あなたは歯科・医療関係者ですか?

WHITE CROSSは、歯科・医療現場で働く方を対象に、良質な歯科医療情報の提供を目的とした会員制サイトです。

日本語AIでPubMedを検索

日本語AIでPubMedを検索

PubMedの提供する医学論文データベースを日本語で検索できます。AI(Deep Learning)を活用した機械翻訳エンジンにより、精度高く日本語へ翻訳された論文をご参照いただけます。
Microorganisms.2020 Jul;8(7). E1003. doi: 10.3390/microorganisms8071003.Epub 2020-07-04.

中等度から重度の肺疾患を有する嚢胞性線維症患者の気道マイクロバイオームのアンターゲットメタゲノム調査

Untargeted Metagenomic Investigation of the Airway Microbiome of Cystic Fibrosis Patients with Moderate-Severe Lung Disease.

  • Giovanni Bacci
  • Giovanni Taccetti
  • Daniela Dolce
  • Federica Armanini
  • Nicola Segata
  • Francesca Di Cesare
  • Vincenzina Lucidi
  • Ersilia Fiscarelli
  • Patrizia Morelli
  • Rosaria Casciaro
  • Anna Negroni
  • Alessio Mengoni
  • Annamaria Bevivino
PMID: 32635564 DOI: 10.3390/microorganisms8071003.

抄録

嚢胞性線維症(CF)肺マイクロバイオータはいくつかの研究で特徴づけられているが、アンターゲットメタゲノム解析を用いたマイクロバイオームレベルでの時間的変化についてはまだほとんど知られていない。本研究の目的は、CF患者のコホートにおける下気道マイクロバイオームの分類学的および機能的な時間的動態を調査することであった。イタリアの 3 つの CF センターに定期的に通院している進行性肺疾患患者 22 名から 15 ヶ月間にわたって複数の喀痰サンプルを採取し、合計 79 サンプルを採取しました。サンプルから抽出されたDNAは、ショットガンメタゲノムシークエンシングにより、株レベルの分類学的プロファイリングと機能的メタゲノムレパートリーの評価の両方を可能にしました。患者間の分類学的異質性は高く、臨床状態に応じて短期的に組成が変化していた。各患者は、分類学的レベルで異なる喀痰微生物群集を示し、伝統的なCF病原体と非定型CF病原体の両方の菌株に特異的なコロニー化を示した。抗生物質耐性遺伝子を含む大きなコアとなる遺伝子群は、臨床状態の違いにもかかわらず患者間で共有されており、既知の抗生物質曝露とは無関係に、すべての被験者の肺マイクロバイオームから一貫して検出された。以上のことから、微生物関連遺伝子は分類学的に変動しているにもかかわらず、全体的に安定していることが明らかになった。

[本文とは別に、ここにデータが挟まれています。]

-- ==== Sys2Proof/Tests/WitTaper.lean ====
section
/-! SUPPORT. Witnesses: states and operands that meet the hypotheses of the statements about Taper instructions. -/

namespace Sys2Proof.Tests

set_option Elab.async false

open Sys2Proof.Machine Sys2Proof.Claims

/-! ### StepExecutesFront, TaperComputesIntoRd, TaperVectorMoves -/

theorem test_wit_front : ({ up with pending := [.epochStart, .servoRun] } : State).pending = .epochStart :: [.servoRun] := by decide +kernel

/-- The premise of every statement about a running core, with a message activation and with an activation of an invocation. -/
theorem test_wit_runs : Runs 0 wAct (onCore wAct) ∧ Runs 0 invAct (onInv invAct 0) ∧ Runs 0 invAct (onInv invAct 9) := by decide +kernel

/-! ### TaperLoadsAndStores, TaperAtomicUpdates -/

/-- Loads of every width at the end of LDM and in the code; stores there and in the heap. -/
theorem test_wit_loads_stores :
    let s := onCore wAct
    Runs 0 wAct s ∧ Safe s ∧
    (∀ n ∈ [1, 2, 4, 8, 64], (wAct.getW 1 + (64 - BitVec.ofNat 64 n)).toNat % n = 0 ∧
      tAddr 0 wAct (wAct.getW 1 + (64 - BitVec.ofNat 64 n)) n false false s = some (.ldm (0x8000 - n)) ∧
      tAddr 0 wAct (wAct.getW 1 + (64 - BitVec.ofNat 64 n)) n true false s = some (.ldm (0x8000 - n)) ∧
      tAddr 0 wAct (wAct.getW 4) n false false s = some (.csm 0x200000) ∧
      tAddr 0 wAct (wAct.getW 3 + 64 - BitVec.ofNat 64 n) n true false s = some (.csm (0x2C0080 - n))) := by decide +kernel

theorem test_wit_atomics :
    let s := onCore wAct
    Runs 0 wAct s ∧ Safe s ∧ (wAct.getW 2).toNat % 8 = 0 ∧ tAddr 0 wAct (wAct.getW 2) 8 true true s = some (.csm 0x2C0000) ∧
    (wAct.getW 3 + 56).toNat % 8 = 0 ∧ tAddr 0 wAct (wAct.getW 3 + 56) 8 true true s = some (.csm 0x2C0078) := by decide +kernel

/-! ### TaperBranches -/

/-- The first and the last instruction of the image are places to go to; the word behind it is not. -/
theorem test_wit_branches :
    let s := onCore wAct
    Runs 0 wAct s ∧ codeAddr 0 wAct (wAct.getW 4) s = true ∧ codeAddr 0 wAct (wAct.pc + 4 * (15 : BitVec 16).signExtend 64) s = true ∧
    codeAddr 0 wAct (wAct.pc + 4 * (15 : BitVec 24).signExtend 64) s = true ∧ codeAddr 0 wAct 0x200040 s = false ∧
    -- each condition holds of a pair of registers and fails of another
    wAct.getW 1 = wAct.getW 1 ∧ wAct.getW 1 ≠ wAct.getW 2 ∧ (wAct.getW 1).toInt < (wAct.getW 2).toInt ∧
    (wAct.getW 1).toInt ≤ (wAct.getW 1).toInt ∧ (wAct.getW 1).toNat < (wAct.getW 2).toNat ∧ (wAct.getW 1).toNat ≤ (wAct.getW 1).toNat := by
  decide +kernel

/-! ### TaperEventsEndsAndExceptions -/

/-- An event of KIND 15 behind one that the mask does not name; then none that the mask names. -/
theorem test_wit_events :
    let a : Act := { msgAct with evq := { EvQueue.empty with words := [ev 0, ev 15], slots := 2 } }
    let s := onCore a
    let q := actQueue a s
    let hit (mask : BitVec 16) (w : BitVec 64) : Bool := eventKind w < 16 && mask.getLsbD (eventKind w)
    Runs 0 a s ∧ q.words = [ev 0] ++ ev 15 :: [] ∧ hit 0x8000 (ev 0) = false ∧ hit 0x8000 (ev 15) = true ∧
    hit 0x7FFE (ev 0) = false ∧ hit 0x7FFE (ev 15) = false := by
  decide +kernel

/-- An activation of an invocation, of no collective instance; a message activation without a host access; a word that is no
instruction. -/
theorem test_wit_ends :
    let s := onInv invAct 0
    let t := onCore msgAct
    ((getCore 0 s).act = some invAct ∧ invAct.wait = none ∧ coreHalted 0 s = false ∧ invAct.inv = some 1 ∧
      getInvoc 1 s = some (inv1 0) ∧ (inv1 0).inst = 0) ∧
    ((getCore 0 t).act = some msgAct ∧ msgAct.wait = none ∧ coreHalted 0 t = false ∧ msgAct.inv = none ∧
      ∀ h ∈ t.tpr.hxfers, h.2.owner ≠ .act 0 msgAct.uid) ∧
    taperDecode 0 0xFFFFFFFF = none := by decide +kernel

/-! ### TaperObjectsAndOperations -/

/-- A trigger object read at 0, and the chunk buffer 3 of an invocation of a collective instance, which CWR may write up to 4,095. -/
theorem test_wit_objects :
    let ra : BitVec 64 := 0xFFFF000000000000
    let a : Act := { msgAct with w := #v[0, ra, 0x7FFD, 3, 0, 0, 0, 0, 0, 0, 0, 0, 0, 0, 0, 0] }
    let b : Act := { invAct with w := #v[0, 0x0003000000000FC0, 0, 0, 0, 0, 0, 0, 0, 0, 0, 0, 0, 0, 0, 0] }
    let s := onCore a
    let t := onInv b 9
    (Runs 0 a s ∧ objBytes a (ra.toNat / 2 ^ 48) s = some [1, 2, 3] ∧ ra.toNat / 2 ^ 32 % 2 ^ 16 = 0 ∧ ra.toNat % 2 ^ 32 % 64 = 0 ∧ Safe s ∧
      tAddr 0 a (a.getW 2) (a.getW 3).toNat true false s = some (.ldm 0x7FFD) ∧ a.inv = none) ∧
    (Runs 0 b t ∧ objBytes b ((b.getW 1).toNat / 2 ^ 48) t = some [9, 9] ∧ (b.getW 1).toNat / 2 ^ 32 % 2 ^ 16 = 0 ∧
      (b.getW 1).toNat % 2 ^ 32 % 64 = 0 ∧ b.inv = some 1 ∧ getInvoc 1 t = some (inv1 9) ∧ (b.getW 1).toNat / 2 ^ 48 ≠ 0xFFFF ∧
      (b.getW 1).toNat % 2 ^ 32 < 4096) := by decide +kernel

/-- COLOP with code 1 and 9, the queue holding 62 and 63 slots. -/
theorem test_wit_colop :
    let s (n : Nat) : State := { onInv invAct 9 with
      tpr := { (onInv invAct 9).tpr with invocs := [(1, { inv1 9 with evq := { EvQueue.empty with slots := n } })] } }
    ∀ p ∈ [(1, 62, 2), (9, 63, 1)],
      let x : BitVec 512 := BitVec.ofNat 512 (p.1 * 2 ^ 504)
      let t := s p.2.1
      (getCore 0 t).act = some invAct ∧ invAct.wait = none ∧ coreHalted 0 t = false ∧
      getInvoc 1 t = some { inv1 9 with evq := { EvQueue.empty with slots := p.2.1 } } ∧ getInst 9 t = some inst9 ∧ inst9.failed = none ∧
      1 ≤ oCop x ∧ oCop x ≤ 9 ∧ (actQueue invAct t).slots + p.2.2 ≤ 64 := by decide +kernel

/-- MSG of class 1 with 4,096 bytes of LDM, and with none, the queue holding 63 slots; HXFER of 65,536 bytes is longer than LDM, so 64 bytes. -/
theorem test_wit_msg_hxfer :
    let a : Act := { msgAct with evq := { EvQueue.empty with slots := 63 } }
    let s := onCore a
    let m (len : Nat) : BitVec 512 := BitVec.ofNat 512 (1 * 2 ^ 364 + len * 2 ^ 320 + 0x7000 * 2 ^ 256)
    let h (dir : Nat) : BitVec 512 := BitVec.ofNat 512 (64 * 2 ^ 320 + 0x7FC0 * 2 ^ 256 + dir * 2 ^ 238)
    ((getCore 0 s).act = some a ∧ a.wait = none ∧ coreHalted 0 s = false ∧ (actQueue a s).slots < 64) ∧
    (∀ len ∈ [0, 4096], bits 366 364 (m len) < 4 ∧ bits 335 320 (m len) ≤ 4096 ∧ bits 399 384 (m len) = 0 ∧ bits 363 352 (m len) = 0 ∧
      bits 255 0 (m len) = 0 ∧ msgClassOk a (bits 366 364 (m len)) s = true ∧
      tAddr 0 a ((m len).extractLsb' 256 64) (bits 335 320 (m len)) true false s ≠ none) ∧
    (∀ dir ∈ [0, 1], bits 239 238 (h dir) < 2 ∧ bits 237 0 (h dir) = 0 ∧ bits 351 320 (h dir) ≠ 0 ∧ bits 351 320 (h dir) ≤ 65536 ∧
      bits 447 384 (h dir) = 0 ∧ ((h dir).extractLsb' 256 64).toNat % 8 = 0 ∧
      tAddr 0 a ((h dir).extractLsb' 256 64) (bits 351 320 (h dir)) true false s ≠ none) := by decide +kernel

/-! ### TaperMailboxesSemaphoresNotices -/

/-- Mailbox 4,095 of function 0 empty, full and armed. -/
theorem test_wit_mailboxes :
    let a : Act := { msgAct with w := #v[0, 0xFFF, 0x3FF, 0, 0, 0, 0, 0, 0, 0, 0, 0, 0, 0, 0, 0] }
    let s := writeReg (Reg.MBX_ALLOC + 8 * 4095) 0x1000 (onCore a)
    let box (k : MbxState) : State := { s with mbx := [(4095, ⟨k, 0, 0, 0, 0, 0⟩)] }
    ∀ k ∈ [MbxState.empty, .full, .armed], Runs 0 a (box k) ∧
      mbxOwned ((a.getW 1).toNat % 4096) (actOwner a (box k)) (box k) = true ∧ (getMbx 4095 (box k)).state = k ∧ a.inv = none := by
  decide +kernel

/-- Semaphore 1,023 of function 0 free, held by the core, with a waiter and without, and held by another. -/
theorem test_wit_semaphores :
    let a : Act := { msgAct with w := #v[0, 0xFFF, 0x3FF, 0, 0, 0, 0, 0, 0, 0, 0, 0, 0, 0, 0, 0] }
    let s := writeReg (Reg.LCK_ALLOC + 8 * 1023) 0x1FFF0000 (onCore a)
    let sem (h : Option (BitVec 12)) : State := { s with sems := [(1023, ⟨h, [], 0, false, none⟩)] }
    let good (h : Option (BitVec 12)) : Bool := decide (Runs 0 a (sem h)) && semAllowed ((a.getW 2).toNat % 1024) (actOwner a (sem h)) (sem h) &&
      (getSem 1023 (sem h)).excused.isNone && (getSem 1023 (sem h)).holder == h && (getSem 1023 (sem h)).queue.isEmpty
    let held : State := { s with sems := [(1023, ⟨some (coreMaster 0), 5 :: [], 0, false, none⟩)] }
    good none = true ∧ good (some (coreMaster 0)) = true ∧ good (some 5) = true ∧ coreMaster 0 ≠ 5 ∧ semWaiters (sem none) = 0 ∧
    (Runs 0 a held ∧ semAllowed 1023 (actOwner a held) held = true ∧ (getSem 1023 held).excused = none ∧
      (getSem 1023 held).holder = some (coreMaster 0) ∧ (getSem 1023 held).queue = 5 :: []) := by
  decide +kernel

/-- NOTE for an Arrival Ring that does not exist, a fenced one, one without a free pool slot, and one with one. -/
theorem test_wit_notes :
    let s (pool : Nat) : State := { onCore msgAct with cmp := { up.cmp with arvs := [(1, newArv 0 6 1 pool 0)] } }
    Runs 0 msgAct (s 0) ∧ getArv (actOwner msgAct (onCore msgAct)) 1 (onCore msgAct) = none ∧
    (∀ pool ∈ [0, 1], getArv (actOwner msgAct (s pool)) 1 (s pool) = some (newArv 0 6 1 pool 0) ∧
      (newArv 0 6 1 pool 0).fenced = false ∧ (newArv 0 6 1 pool 0).free .pool = pool) ∧
    (let g := { newArv 0 6 1 1 0 with fenced := true }
     let t : State := { onCore msgAct with cmp := { up.cmp with arvs := [(1, g)] } }
     Runs 0 msgAct t ∧ getArv (actOwner msgAct t) 1 t = some g ∧ g.fenced = true) := by decide +kernel

/-! ### ClusterEvents, TaperMessages -/

/-- A transfer from host memory whose read is in flight; a timer armed; core 127's watchdog. -/
theorem test_wit_cluster_events :
    let h : Hxfer := { owner := .inv 1, fn := 0, dir := 0, core := 0, laddr := 0, len := 2, tag := 0, bytes := [], serial := some 4, outcome := none }
    let v : Invoc := { inv1 0 with evq := { EvQueue.empty with timer := some 100 } }
    let s : State := { onInv invAct 0 with tpr := { (onInv invAct 0).tpr with hxfers := [(7, h)], invocs := [(1, v)] } }
    let r : Ready := .inv 1 true
    let t : State := { up with tpr := { (onInv invAct 0).tpr with cores := [], ready := [(0, [r])] }, snf := { up.snf with tests := [] } }
    let frz : State := { up with tpr := { up.tpr with progs := [(1023, { prg with state := .frozen })] } }
    (running s = true ∧ tget s.tpr.hxfers 7 = some h ∧ h.serial = some 4 ∧ h.owner ≠ .none ∧ [1, 2].length = h.len) ∧
    (getInvoc 1 s = some v ∧ v.evq.timer = some 100 ∧ (getCore 0 s).act = some invAct) ∧
    (running t = true ∧ 0 ∉ t.snf.clusters ∧ tget t.tpr.ready 0 = some [r] ∧ mayDispatch 0 r t = true ∧ coreFree 0 t = true) ∧
    (MgtWritesOff 0x800 frz ∧ Open 48 frz ∧ getProg (0xFFFF % 1024) frz = some { prg with state := .frozen }) ∧
    (let two (u : Option EntryRef) : State := { frz with tpr := { frz.tpr with progs := [(1023, { prg with state := .frozen, unload := u })] } }
     getProg 1023 (two (some (refOf 0))) = some { prg with state := .frozen, unload := some (refOf 0) } ∧ prg.unload = none) := by decide +kernel

/-- The packet of a message for handler `h` with key 7, with its check code. -/
def tmsgPkt (h : Nat) : Packet :=
  let p : Packet := { Packet.zero with op := 0x30, cls := 1, addr := BitVec.ofNat 64 h, key := 7, srcEp := 4 }
  { p with crc := e2eCrc p }

/-- A message for no program; for a LIVE one, with its key and with another, new and accepted before; for a FROZEN one; for one that is
UNLOADING; a message with a wrong check code; one for which no cluster has room. -/
theorem test_wit_messages :
    let im : Image := { img with msge := 0 }
    let s (st : ProgState) (acc : List (Nat × BitVec 32 × Nat)) : State := { up with tpr := { up.tpr with
      progs := [(1, { prg with state := st })], images := [(1, im)], accept := acc } }
    let p := tmsgPkt 1
    running up = true ∧ p.op = 0x30 ∧ e2eCrc p = p.crc ∧ getProg 1 up = none ∧
    (∀ st ∈ [ProgState.live, .frozen], ∀ acc ∈ [[], [(1, 0, 5)]],
      running (s st acc) = true ∧ getProg (p.addr.toNat % 65536) (s st acc) = some { prg with state := st } ∧ st ≠ .unloading ∧
      prg.owner / 256 = p.dstEp.toNat % 4 ∧ getImage 1 (s st acc) = some im ∧ im.msge ≠ 0xFFFFFFFF ∧ prg.hkey = p.key ∧
      frozen prg.owner (s st acc) = false) ∧
    (e2eCrc { p with key := 8, crc := e2eCrc { p with key := 8 } } = ({ p with key := 8, crc := e2eCrc { p with key := 8 } } : Packet).crc ∧
      prg.hkey ≠ 8) ∧
    msgCluster { prg with state := .live } (s .live []) = some 0 ∧ msgQueue 0 (s .live []) < 256 ∧
    objCells (s .live []) + cellsOf p ≤ objLimit (s .live []) ∧ p.srcEp.toNat / 4 = 1 ∧ p.psn = 0 ∧
    getProg (p.addr.toNat % 65536) (s .unloading []) = some { prg with state := .unloading } ∧
    e2eCrc { p with crc := p.crc + 1 } ≠ ({ p with crc := p.crc + 1 } : Packet).crc ∧
    msgCluster { prg with state := .live } { s .live [] with snf := { up.snf with clusters := List.range 16 } } = none := by
  decide +kernel

/-- A message that waits for its acknowledgement: with no attempt made, and with the last one made (TM_RETRY 1). -/
theorem test_wit_message_answers :
    let m (n : Nat) : TmsgTx := { att := 168, pkt := tmsgPkt 1, owner := .none, tag := 0, tries := n, sentAt := 0, rto := 5 }
    let s (n : Nat) : State := { up with tpr := { up.tpr with tmsgs := [m n], accept := [(5, 6, 7)] } }
    let a : Packet := { Packet.zero with op := 0x31, cls := 2 }
    let p : Packet := { a with crc := e2eCrc a }
    let retry := max 1 ((rdReg Reg.TPR_CFG up).toNat / 2 ^ 32 % 256)
    (∀ n ∈ [0, retry - 1, retry], running (s n) = true ∧ (s n).tpr.tmsgs.find? (fun m => m.pkt.psn == p.psn) = some (m n)) ∧
    p.op = 0x31 ∧ e2eCrc p = p.crc ∧ 0 < retry ∧ (5, 6, 7) ∈ (s 0).tpr.accept ∧
    ∀ u ∈ (s 0).tpr.accept, u.1 = 5 → u.2.1 = 6 → u.2.2 = 7 := by decide +kernel

end Sys2Proof.Tests
end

Although the cystic fibrosis (CF) lung microbiota has been characterized in several studies, little is still known about the temporal changes occurring at the whole microbiome level using untargeted metagenomic analysis. The aim of this study was to investigate the taxonomic and functional temporal dynamics of the lower airway microbiome in a cohort of CF patients. Multiple sputum samples were collected over 15 months from 22 patients with advanced lung disease regularly attending three Italian CF Centers, given a total of 79 samples. DNA extracted from samples was subjected to shotgun metagenomic sequencing allowing both strain-level taxonomic profiling and assessment of the functional metagenomic repertoire. High inter-patient taxonomic heterogeneity was found with short-term compositional changes across clinical status. Each patient exhibited distinct sputum microbial communities at the taxonomic level, and strain-specific colonization of both traditional and atypical CF pathogens. A large core set of genes, including antibiotic resistance genes, were shared across patients despite observed differences in clinical status, and consistently detected in the lung microbiome of all subjects independently from known antibiotic exposure. In conclusion, an overall stability in the microbiome-associated genes was found despite taxonomic fluctuations of the communities.